(Stored dataset items)
/-- The instruction of a short form `w` followed by the word `x` (read only when L = 1), or the condition of R61 it
breaks. -/
def decodeWords (w x : Word) : Except Illegal Instr :=
  match decodeRaw w x with
  | .error r => .error r
  | .ok i =>
    match i.illegal with
    | some r => .error r
    | none => .ok i

/-- The little-endian word at the head of a byte list (R8, R35). -/
def wordOfBytes : List Byte → Option (Word × List Byte)
  | b0 :: b1 :: b2 :: b3 :: rest => some (b3 ++ b2 ++ b1 ++ b0, rest)
  | _ => none

/-- The bytes of a word, little-endian (R8). -/
def bytesOfWord (w : Word) : List Byte :=
  [w.extractLsb' 0 8, w.extractLsb' 8 8, w.extractLsb' 16 8, w.extractLsb' 24 8]

/-- One instruction from the bytes at a program counter, and the bytes after it. -/
def decode (bs : List Byte) : Except DecodeError (Instr × List Byte) :=
  match wordOfBytes bs with
  | none => .error .truncated
  | some (w, rest) =>
    if w.getLsbD 30 then
      match wordOfBytes rest with
      | none => .error .truncated
      | some (x, rest') =>
        match decodeWords w x with
        | .error r => .error (.illegal r)
        | .ok i => .ok (i, rest')
    else
      match decodeWords w 0 with
      | .error r => .error (.illegal r)
      | .ok i => .ok (i, rest)

/-- The bytes of an instruction as the opcode table numbers its bits: `w`'s bits from 0 up, low byte first, the bits
above `nbits` zero up to the longest instruction (8 bytes). -/
def tableBytes (nbits w : Nat) : List Byte :=
  bytesOfWord (BitVec.ofNat 32 (w % 2 ^ nbits)) ++ bytesOfWord (BitVec.ofNat 32 (w % 2 ^ nbits / 2 ^ 32))

/-- What the decoder reads from a word of the opcode table. -/
def decodeTableWord (nbits w : Nat) : Option Instr :=
  match decode (tableBytes nbits w) with
  | .ok (i, _) => some i
  | .error _ => none

/-! ### The encoder -/

/-- The words of an instruction (R35 to R47, R52 to R54); an event has no words. -/
def encode : Instr → List Word
  | .iadd w => [w.toWord 0 false]
  | .isub w => [w.toWord 1 false]
  | .imul w => [w.toWord 2 false]
  | .imin w => [w.toWord 4 false]
  | .imax w => [w.toWord 5 false]
  | .and w => [w.toWord 6 false]
  | .or w => [w.toWord 7 false]
  | .xor w => [w.toWord 8 false]
  | .shl w => [w.toWord 9 false]
  | .shr w => [w.toWord 10 false]
  | .sha w => [w.toWord 11 false]
  | .fadd w => [w.toWord 16 false]
  | .fsub w => [w.toWord 17 false]
  | .fmul w => [w.toWord 18 false]
  | .fmin w => [w.toWord 20 false]
  | .fmax w => [w.toWord 21 false]
  | .fscl w => [w.toWord 59 false]
  | .mov w => [w.toWord 27 false]
  | .vsr w => [w.toWord 44 false]
  | .iaddExt w e => [w.toWord 0 true, e.toWord]
  | .isubExt w e => [w.toWord 1 true, e.toWord]
  | .imulExt w e => [w.toWord 2 true, e.toWord]
  | .iminExt w e => [w.toWord 4 true, e.toWord]
  | .imaxExt w e => [w.toWord 5 true, e.toWord]
  | .andExt w e => [w.toWord 6 true, e.toWord]
  | .orExt w e => [w.toWord 7 true, e.toWord]
  | .xorExt w e => [w.toWord 8 true, e.toWord]
  | .shlExt w e => [w.toWord 9 true, e.toWord]
  | .shrExt w e => [w.toWord 10 true, e.toWord]
  | .shaExt w e => [w.toWord 11 true, e.toWord]
  | .faddExt w e => [w.toWord 16 true, e.toWord]
  | .fsubExt w e => [w.toWord 17 true, e.toWord]
  | .fmulExt w e => [w.toWord 18 true, e.toWord]
  | .fminExt w e => [w.toWord 20 true, e.toWord]
  | .fmaxExt w e => [w.toWord 21 true, e.toWord]
  | .fsclExt w e => [w.toWord 59 true, e.toWord]
  | .imad w e => [w.toWord 3 true, e.toWord]
  | .ffma w e => [w.toWord 19 true, e.toWord]
  | .dot w e => [w.toWord 26 true, e.toWord]
  | .imadw w e => [w.toWord 56 true, e.toWord]
  | .lop3 w e => [w.toWord 58 true, e.toWord]
  | .bfx w e => [w.toWord 12 true, e.toWord]
  | .bfi w e => [w.toWord 13 true, e.toWord]
  | .sel w e => [w.toWord 15 true, e.toWord]
  | .cvt w e => [w.toWord 25 true, e.toWord]
  | .prmt w e => [w.toWord 57 true, e.toWord]
  | .rkins w e => [w.toWord 42 true, e.toWord]
  | .rkadm w e => [w.toWord 43 true, e.toWord]
  | .relbl w e => [w.toWord 45 true, e.toWord]
  | .ibit w e => [w.toWord 14 true, e.toWord]
  | .icmp w e => [w.toWord 22 true, e.toWord]
  | .fcmp w e => [w.toWord 23 true, e.toWord]
  | .fsf w e => [w.toWord 24 true, e.toWord]
  | .shfl w e => [w.toWord 28 true, e.toWord]
  | .vote w e => [w.toWord 29 true, e.toWord]
  | .redux w e => [w.toWord 30 true, e.toWord]
  | .scan w e => [w.toWord 31 true, e.toWord]
  | .pset w e => [w.toWord 40 true, e.toWord]
  | .pmovReg w e => [w.toWord 41 true, e.toWord]
  | .pmovPred w e => [w.toWord 41 true, e.toWord]
  | .itemDone w e => [w.toWord 51 true, e.toWord]
  | .itemSkip w e => [w.toWord 51 true, e.toWord]
  | .itemYield w e => [w.toWord 51 true, e.toWord]
  | .itemDefer w e => [w.toWord 51 true, e.toWord]
  | .movImm w e => [w.toWord 27 true, e.toWord]
  | .ld w e => [w.toWord 32 true, e.toWord]
  | .st w e => [w.toWord 33 true, e.toWord]
  | .atom w e => [w.toWord 34 true, e.toWord]
  | .atomc w e => [w.toWord 35 true, e.toWord]
  | .cpl w e => [w.toWord 36 true, e.toWord]
  | .ldk w e => [w.toWord 37 true, e.toWord]
  | .ldc w e => [w.toWord 38 true, e.toWord]
  | .stc w e => [w.toWord 39 true, e.toWord]
  | .lda w e => [w.toWord 46 true, e.toWord]
  | .sta w e => [w.toWord 47 true, e.toWord]
  | .qenq w e => [w.toWord 52 true, e.toWord]
  | .qdeq w e => [w.toWord 53 true, e.toWord]
  | .qsteal w e => [w.toWord 54 true, e.toWord]
  | .mma w e => [w.toWord 48 true, e.toWord]
  | .mms w e => [w.toWord 49 true, e.toWord]
  | .mrk w e => [w.toWord 50 true, e.toWord]
  | .uadd w => [w.toWord 0 false]
  | .usub w => [w.toWord 1 false]
  | .umul w => [w.toWord 2 false]
  | .umin w => [w.toWord 4 false]
  | .umax w => [w.toWord 5 false]
  | .uand w => [w.toWord 6 false]
  | .uor w => [w.toWord 7 false]
  | .uxor w => [w.toWord 8 false]
  | .ushl w => [w.toWord 9 false]
  | .ushr w => [w.toWord 10 false]
  | .usha w => [w.toWord 11 false]
  | .umov w => [w.toWord 14 false]
  | .brx w => [w.toWord 17 false]
  | .callx w => [w.toWord 19 false]
  | .ret w => [w.toWord 20 false]
  | .unwind w => [w.toWord 21 false]
  | .rcv w => [w.toWord 22 false]
  | .exit w => [w.toWord 23 false]
  | .waitc w => [w.toWord 26 false]
  | .cpb w => [w.toWord 27 false]
  | .cpclose w => [w.toWord 28 false]
  | .cpwait w => [w.toWord 29 false]
  | .fres w => [w.toWord 32 false]
  | .freg w => [w.toWord 33 false]
  | .tspawn w => [w.toWord 34 false]
  | .tdone w => [w.toWord 35 false]
  | .asy w => [w.toWord 40 false]
  | .gnode w => [w.toWord 43 false]
  | .svc w => [w.toWord 44 false]
  | .swr w => [w.toWord 49 false]
  | .trap w => [w.toWord 50 false]
  | .hret w => [w.toWord 51 false]
  | .bkpt w => [w.toWord 52 false]
  | .srd w => [w.toWord 48 false]
  | .srdFaultWord w => [w.toWord 48 false]
  | .uaddExt w e => [w.toWord 0 true, e.toWord]
  | .usubExt w e => [w.toWord 1 true, e.toWord]
  | .umulExt w e => [w.toWord 2 true, e.toWord]
  | .uminExt w e => [w.toWord 4 true, e.toWord]
  | .umaxExt w e => [w.toWord 5 true, e.toWord]
  | .uandExt w e => [w.toWord 6 true, e.toWord]
  | .uorExt w e => [w.toWord 7 true, e.toWord]
  | .uxorExt w e => [w.toWord 8 true, e.toWord]
  | .ushlExt w e => [w.toWord 9 true, e.toWord]
  | .ushrExt w e => [w.toWord 10 true, e.toWord]
  | .ushaExt w e => [w.toWord 11 true, e.toWord]
  | .umovExt w e => [w.toWord 14 true, e.toWord]
  | .umad w e => [w.toWord 3 true, e.toWord]
  | .ubfx w e => [w.toWord 12 true, e.toWord]
  | .usel w e => [w.toWord 15 true, e.toWord]
  | .ucmp w e => [w.toWord 13 true, e.toWord]
  | .rkcfg w e => [w.toWord 37 true, e.toWord]
  | .rkrd w e => [w.toWord 39 true, e.toWord]
  | .barInit w e => [w.toWord 24 true, e.toWord]
  | .barArrive w e => [w.toWord 24 true, e.toWord]
  | .barWait w e => [w.toWord 24 true, e.toWord]
  | .barArrwait w e => [w.toWord 24 true, e.toWord]
  | .barExpect w e => [w.toWord 24 true, e.toWord]
  | .fenceAcq w e => [w.toWord 25 true, e.toWord]
  | .fenceRel w e => [w.toWord 25 true, e.toWord]
  | .fenceAcqrel w e => [w.toWord 25 true, e.toWord]
  | .fenceSc w e => [w.toWord 25 true, e.toWord]
  | .accAcq w e => [w.toWord 36 true, e.toWord]
  | .accRel w e => [w.toWord 36 true, e.toWord]
  | .accWin w e => [w.toWord 36 true, e.toWord]
  | .accAlloc w e => [w.toWord 36 true, e.toWord]
  | .accFree w e => [w.toWord 36 true, e.toWord]
  | .rlogPush w e => [w.toWord 41 true, e.toWord]
  | .rlogGet w e => [w.toWord 41 true, e.toWord]
  | .rlogRet w e => [w.toWord 41 true, e.toWord]
  | .pipeSend w e => [w.toWord 42 true, e.toWord]
  | .pipeRecv w e => [w.toWord 42 true, e.toWord]
  | .hcohFlush w e => [w.toWord 45 true, e.toWord]
  | .hcohInval w e => [w.toWord 45 true, e.toWord]
  | .ctxDrain w e => [w.toWord 53 true, e.toWord]
  | .ctxSvsplit w e => [w.toWord 53 true, e.toWord]
  | .ctxLdsplit w e => [w.toWord 53 true, e.toWord]
  | .ctxSvframe w e => [w.toWord 53 true, e.toWord]
  | .ctxLdframe w e => [w.toWord 53 true, e.toWord]
  | .ctxSvlist w e => [w.toWord 53 true, e.toWord]
  | .ctxSvlistLoad w e => [w.toWord 53 true, e.toWord]
  | .bra w e => [w.toWord 16 true, e.toWord]
  | .call w e => [w.toWord 18 true, e.toWord]
  | .mwait w e => [w.toWord 30 true, e.toWord]
  | .msig w e => [w.toWord 31 true, e.toWord]
  | .rkmrg w e => [w.toWord 38 true, e.toWord]
  | .reservedOp w x => w :: x.toList
  | .resultWriteback .. | .memoryResponse .. | .refusalUrgent .. | .waitCountUrgent .. | .frameGrant ..
  | .eseTrigger .. | .evictionComplete .. | .fillComplete .. | .parkTimeout .. | .matrixStepAccept ..
  | .matrixStepStart .. | .matrixStepWrite .. | .pairTimeout .. | .finPhaseEnd .. | .thrUpdate .. | .tileClearDone ..
  | .tokenGrant .. | .tokenHandoff .. | .mergeAccept .. | .mergeComplete .. | .rkcfgComplete .. | .assayAccept ..
  | .assayComplete .. | .gpkFill .. | .releaseWindowPerform .. | .stall .. | .faultRecordWrite .. | .deferAppend ..
  | .barWaitRelease .. | .copyComplete .. | .tileTransferComplete .. | .translationWalk .. | .atsResponse ..
  | .priResponse .. | .hostRouteTimeout .. | .atsInvalidation .. | .writeAck .. | .clockMarker ..
  | .mwaitSatisfied .. | .qcOpen .. | .qcClose .. | .qcNotify .. | .qcFlush .. | .qcNode .. | .qcResident ..
  | .qcbWriteback .. | .taskDecrement .. | .nodeRecordArrival .. | .nodeReserve .. | .nodeFlushExpiry ..
  | .residency .. | .sotakeTake .. | .sotakePeek .. | .soneed .. | .soavail .. | .soplaceStage .. | .soplaceCommit ..
  | .sopre .. | .soresm .. | .sokill .. | .soevt .. | .illegalCsrAccess .. | .preemptComplete .. | .saveTimeout ..
  | .timeSliceExpiry .. | .teamCompletionCount .. | .microcodeLoad .. | .handlerEntry .. | .halt .. | .watchdog ..
  | .debugStop .. | .debugStep .. | .breakpointStop .. | .debugRegisterWrite .. | .hostBar2Write .. | .flr ..
  | .flrCleanup .. | .flrAllowanceExpiry .. | .flrComplete .. | .peerPacketReceive .. | .pctlEnable ..
  | .pctlHaltRequest .. | .cmaskWrite .. | .fltrsp .. | .attRequest .. | .attestationReport .. | .registerWrite ..
  | .egctlGo .. | .edgeDrainEnd .. | .quiesceEnd .. | .retrainEnd .. | .edgeReady .. | .planeMapUpdate ..
  | .packetRelay .. | .relayDrop .. | .quickSample .. | .fullSweep .. | .clkStep .. | .pislWrite ..
  | .powerOnReset .. | .selfTestDone .. | .coreSpare .. | .recover .. | .svcNop .. | .svcMint .. | .svcQcmd ..
  | .svcLoad .. | .svcFetch .. | .svcFopen .. | .svcFwrite .. | .svcFread .. | .svcFclose .. | .svcResume ..
  | .svcKill .. | .debugContinue .. | .powerRemoval .. | .manufacture .. | .functionLoss .. | .drainRequestCutoff ..
  | .reservedCommand .. => []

◆ Problem description: List every line from the entries above in which "rest" appears.

◆ Exercise output:
  | b0 :: b1 :: b2 :: b3 :: rest => some (b3 ++ b2 ++ b1 ++ b0, rest)
  | some (w, rest) =>
      match wordOfBytes rest with
      | some (x, rest') =>
        | .ok i => .ok (i, rest')
      | .ok i => .ok (i, rest)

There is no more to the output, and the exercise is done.